DIRECTIONS: Quote the entries below from the line with "OnlyRegs [x, 0xF#4]" through the line with "rfl rfl, sameRest_of", both ends included, and only those lines.

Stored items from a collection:
—————
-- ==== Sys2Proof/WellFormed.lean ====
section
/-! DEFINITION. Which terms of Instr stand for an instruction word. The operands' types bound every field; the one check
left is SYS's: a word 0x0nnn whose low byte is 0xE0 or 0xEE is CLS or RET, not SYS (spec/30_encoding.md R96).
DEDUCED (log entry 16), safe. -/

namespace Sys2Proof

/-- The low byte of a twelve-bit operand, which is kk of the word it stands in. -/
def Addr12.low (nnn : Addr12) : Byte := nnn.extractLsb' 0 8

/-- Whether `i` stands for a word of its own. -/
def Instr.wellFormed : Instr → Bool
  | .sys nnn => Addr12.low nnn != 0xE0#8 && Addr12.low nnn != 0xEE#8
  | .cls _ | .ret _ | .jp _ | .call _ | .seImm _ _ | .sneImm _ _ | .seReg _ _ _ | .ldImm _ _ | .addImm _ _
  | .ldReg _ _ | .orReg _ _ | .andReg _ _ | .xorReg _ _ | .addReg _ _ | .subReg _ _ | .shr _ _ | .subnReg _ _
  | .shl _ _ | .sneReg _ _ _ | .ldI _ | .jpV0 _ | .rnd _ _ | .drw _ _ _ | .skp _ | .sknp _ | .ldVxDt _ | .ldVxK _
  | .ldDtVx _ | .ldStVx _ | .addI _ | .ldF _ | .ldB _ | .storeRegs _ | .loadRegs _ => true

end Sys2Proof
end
—————
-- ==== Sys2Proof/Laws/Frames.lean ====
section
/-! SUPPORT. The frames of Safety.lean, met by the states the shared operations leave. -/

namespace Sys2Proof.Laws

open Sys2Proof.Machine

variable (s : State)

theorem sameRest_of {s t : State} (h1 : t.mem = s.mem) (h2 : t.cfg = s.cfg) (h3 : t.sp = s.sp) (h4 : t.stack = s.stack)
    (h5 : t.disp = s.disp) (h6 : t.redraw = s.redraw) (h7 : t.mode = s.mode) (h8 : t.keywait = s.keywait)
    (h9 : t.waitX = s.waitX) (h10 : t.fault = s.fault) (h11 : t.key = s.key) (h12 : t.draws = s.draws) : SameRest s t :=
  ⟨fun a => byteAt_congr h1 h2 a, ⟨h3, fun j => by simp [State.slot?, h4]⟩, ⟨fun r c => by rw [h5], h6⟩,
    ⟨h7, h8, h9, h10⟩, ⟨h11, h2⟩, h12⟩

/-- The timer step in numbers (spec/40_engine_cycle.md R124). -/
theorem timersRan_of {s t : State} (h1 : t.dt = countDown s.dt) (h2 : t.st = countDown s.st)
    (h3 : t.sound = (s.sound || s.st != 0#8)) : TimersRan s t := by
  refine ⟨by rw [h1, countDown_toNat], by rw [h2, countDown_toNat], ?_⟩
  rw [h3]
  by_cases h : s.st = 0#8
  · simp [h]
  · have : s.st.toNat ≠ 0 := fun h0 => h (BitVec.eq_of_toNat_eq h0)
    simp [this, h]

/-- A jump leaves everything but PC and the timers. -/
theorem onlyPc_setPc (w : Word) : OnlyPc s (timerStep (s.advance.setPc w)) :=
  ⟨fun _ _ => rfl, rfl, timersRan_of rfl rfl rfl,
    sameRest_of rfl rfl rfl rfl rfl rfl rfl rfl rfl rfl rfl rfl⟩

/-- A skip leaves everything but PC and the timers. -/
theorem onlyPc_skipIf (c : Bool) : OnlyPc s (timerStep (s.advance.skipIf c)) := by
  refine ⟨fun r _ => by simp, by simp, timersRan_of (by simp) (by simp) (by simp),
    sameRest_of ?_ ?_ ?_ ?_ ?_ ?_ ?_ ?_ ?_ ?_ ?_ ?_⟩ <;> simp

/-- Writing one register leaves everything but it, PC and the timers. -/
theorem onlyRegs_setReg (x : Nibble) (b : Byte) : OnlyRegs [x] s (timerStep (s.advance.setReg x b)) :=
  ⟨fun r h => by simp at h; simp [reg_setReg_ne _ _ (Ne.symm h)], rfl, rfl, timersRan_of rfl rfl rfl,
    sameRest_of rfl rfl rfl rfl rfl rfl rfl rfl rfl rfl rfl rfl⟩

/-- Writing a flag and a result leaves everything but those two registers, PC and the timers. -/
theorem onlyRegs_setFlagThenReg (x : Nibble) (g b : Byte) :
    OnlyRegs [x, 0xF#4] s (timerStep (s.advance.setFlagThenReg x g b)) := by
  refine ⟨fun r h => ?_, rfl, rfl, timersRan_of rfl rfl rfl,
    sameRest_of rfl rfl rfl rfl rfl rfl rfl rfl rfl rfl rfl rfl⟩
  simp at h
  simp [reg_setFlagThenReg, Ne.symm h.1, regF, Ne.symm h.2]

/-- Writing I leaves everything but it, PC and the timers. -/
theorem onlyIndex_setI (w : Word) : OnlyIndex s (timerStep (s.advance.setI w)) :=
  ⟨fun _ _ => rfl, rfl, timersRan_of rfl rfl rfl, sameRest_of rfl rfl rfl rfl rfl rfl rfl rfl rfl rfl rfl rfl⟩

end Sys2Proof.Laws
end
—————
WORKED SOLUTION:
    OnlyRegs [x, 0xF#4] s (timerStep (s.advance.setFlagThenReg x g b)) := by
  refine ⟨fun r h => ?_, rfl, rfl, timersRan_of rfl rfl rfl,
    sameRest_of rfl rfl rfl rfl rfl rfl rfl rfl rfl rfl rfl rfl⟩
  simp at h
  simp [reg_setFlagThenReg, Ne.symm h.1, regF, Ne.symm h.2]

/-- Writing I leaves everything but it, PC and the timers. -/
theorem onlyIndex_setI (w : Word) : OnlyIndex s (timerStep (s.advance.setI w)) :=
  ⟨fun _ _ => rfl, rfl, timersRan_of rfl rfl rfl, sameRest_of rfl rfl rfl rfl rfl rfl rfl rfl rfl rfl rfl rfl⟩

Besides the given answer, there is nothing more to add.